CRYING NEED
It's not just about a $100 laptop that could change the developing world. This New York Times article provides a glimpse into why not:
“A billion customers in the world,” Dr. Paul Polak told a crowd of inventors recently, “are waiting for a $2 pair of eyeglasses, a $10 solar lantern and a $100 house.”
The article goes on to explain:
"To that end, the Cooper-Hewitt National Design Museum, which is housed in Andrew Carnegie’s 64-room mansion on Fifth Avenue and offers a $250 red chrome piggy bank in its gift shop, is honoring inventors dedicated to “the other 90 percent,” particularly the billions of people living on less than $2 a day.
Their creations, on display in the museum garden until Sept. 23, have a sort of forehead-thumping “Why didn’t someone think of that before?” quality."
A good example is this picture below.
"For example, one of the simplest and yet most elegant designs tackles a job that millions of women and girls spend many hours doing each year — fetching water.

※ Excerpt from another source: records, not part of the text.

-- ==== Sys2Proof/Machine/Frame.lean ====
section
/-! DEFINITION. The frame tick and the order of a frame's host tasks (01_string_and_chassis R17 to R19, Table 1-3). -/
namespace Sys2Proof.Machine
open Sys2Proof

/-! ### What a frame boundary does -/

/-- One frame later. -/
def advance (s : State) : State :=
  let b := s.frameAt + 1000000
  let n := s.sys.frames + 1
  { s with
    now := max s.now b, frameAt := b
    sys := { s.sys with frames := n, upMs := s.sys.upMs + 1, opSec := if n % 1000 = 0 then incSat32 s.sys.opSec else s.sys.opSec }
    ses := { s.ses with resumeIn := s.ses.resumeIn - 1 } }

/-- Committed sets replace their shadow copies together (R261). -/
def applyCommitted (s : State) : State :=
  guardOn s.ses.replayed (fun s =>
    applyDue s.ses.toApply (modSes (fun r => { r with toApply := [] }) s)) s

/-- The outcome of a queued set is journaled (R262, log 48). -/
def idleOutcome (j st fail : Nat) (s : State) : State :=
  let s := modSes (fun r => { r with idle := r.idle.filter fun x => x.jseq != j, idleLast := st, idleEntry := fail }) s
  journalOwn 0x04 (toBytes 8 j ++ toBytes 1 st ++ toBytes 4 fail) s

/-- One queued set: check 2 again, then applied or dropped whole (R262). -/
def applyIdle (i : IdleSet) (s : State) : State :=
  match linkFault i.set s with
  | some a => keep (idleOutcome i.jseq stRange a) s
  | none => keep (idleOutcome i.jseq stDone 0) (applySet i.set s)

/-- The queued sets, in JSEQ order, once the string is PARKED and no sequence runs (R262). A standby follows the journal. -/
def atIdleApply (s : State) : State :=
  guardOn (s.ses.replayed && acts s && !isFenced .j s && !isFenced .h s && parked s && !seqRuns s) (fun s =>
    forAll (sortBy (fun a b => a.jseq ≤ b.jseq) s.ses.idle) applyIdle s) s

/-- AT_IDLE_APPLY (R262). -/
def execAtIdleApply (s : State) : Host.Outcome State Fault Refusal := whenLive atIdleApply s

/-- What the owners of the registers do at a frame boundary. -/
def boundaryRegs (s : State) : State :=
  let s := { s with flt := { s.flt with suppressMax := cfgN Ent.FLT_SUPPRESS_MAX s } }
  takeGrant (netTick (canBoundary (applyOutputs (recBoundary (lapTick s)))))

/-- Everything that waits for a frame boundary. -/
def boundary (s : State) : State :=
  keep boundaryRegs (atIdleApply (applyCommitted (keep fwBoundary s)))

/-! ### The steps of Table 1-3 -/

/-- Step 2 and what the recorder takes of the ended frame a..b. -/
def step2 (a b : Nat) (s : State) : State := recCharge (closeFrame a b s)

/-- H reads the CAN buffers at step 3 (R296). -/
def canRead (s : State) : State := if isFenced .h s || isFenced .b s then s else canService s

/-- Step 3: E updates the contexts; after a sweep the CONTEXT class goes to the partner (R360). -/
def step3 (s : State) : State :=
  let swept := s.cells.sweepNew
  let s := estStep (canRead (closeMeans s))
  if swept && s.pair.paired && s.pair.role == .active then sendMirror clsContext (ctxMirrorBytes (ownCtxMirror s)) s else s

/-- Steps 4 to 6: protection, the limits, and what H writes to C. -/
def step456 (a b : Nat) (s : State) : State := limitsToC (sopStep (coolingStep (judgeResets (protStep a b (phaseAdd s)))))

/-- Step 7: one dispatch write is judged again and answered (R206). -/
def answerDispatch (w : DspWrite) (s : State) : State :=
  if dispatchMatches w.power s then
    keep (fun s => answer w.req stDone 0 (toBytesS 4 (dispatchAnswer w s)) s) (dispatchWrite w s)
  else keep (answer w.req stAccess 0 []) s

/-- Step 7. -/
def step7 (s : State) : State :=
  let ws := s.dsp.writes
  let s := { s with dsp := { s.dsp with writes := [] } }
  if isFenced .h s then s else forAll ws answerDispatch (keep dispatchWatch s)

/-- Step 9: the frame's journal entries, the STATE class, the fault log. -/
def step9 (s : State) : State := keep (fun s => logFrame (seeCauses (sendState s))) (commitBatch (releaseIfAlone s))

/-- The host tasks of the frame a..b in the order of Table 1-3, after what plant time does in it. -/
def frameTasks (a b : Nat) (s : State) : State :=
  step9 (keep pairFrame (step7 (keep (fun s => step456 a b (step3 (step2 a b (ptpTick s)))) s)))

/-- FRAME_TICK (R17): ALIVE_OUT toggles and ALIVE_IN is looked at (R356); shutdowns that fall due come first, and a module they stop has no
frame. -/
def frameTick (alive : Bool) (s : State) : State :=
  let s := downBoundary (keep (fun s => emit .aliveOut (partnerTick alive (clockStep (advance s)))) s)
  if !live s then s
  else
    let s := keep (withSq fun s => frzBoundary (latchBoundary s)) s
    if !live s then s
    else withSq (fun s => frameTasks (s.frameAt - 1000000) s.frameAt (boundary s)) s

/-- FRAME_TICK (R17): `alive` tells whether ALIVE_IN has toggled since the last tick. -/
def execFrameTick (alive : Bool) (s : State) : Host.Outcome State Fault Refusal := whenLive (frameTick alive) s

end Sys2Proof.Machine
end

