-- ==== Sys2Proof/Machine/Step.lean ====
section
/-! DEFINITION. One step of the block: the command at the front of its queue. -/
namespace Sys2Proof.Machine
open Sys2Proof

/-- Take the command at the front of the queue and run it with the queue's rest; with none the block idles (DESIGN CHOICE,
log 54). -/
def step (s : State) : Host.Outcome State Fault Refusal :=
  match s.pending with
  | [] => .next s
  | c :: rest => exec c { s with pending := rest }

/-- The state with the command that a word spells at the front of its queue; unchanged where the word spells none. -/
def State.withFetchWord (s : State) (nbits w : Nat) : State :=
  match decodeTableWord nbits w with
  | some c => { s with pending := c :: s.pending }
  | none => s

end Sys2Proof.Machine
end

Balancing heavy jerry cans on the head may lead to elegant posture, but it is backbreaking work and sometimes causes crippling injuries.
The Q-Drum, a circular jerry can, holds 20 gallons, and it rolls smoothly enough for a child to tow it on a rope."
I'm looking forward to showing this picture to my mom.
As a young girl in a small village in India, she had to carry water daily, from the village well on her head, much like the young woman pictured here .
Better late than never, she'll likely reply.
I know she'll want to go and see the exhibition, on her next trip to New York.
I can't wait to take her.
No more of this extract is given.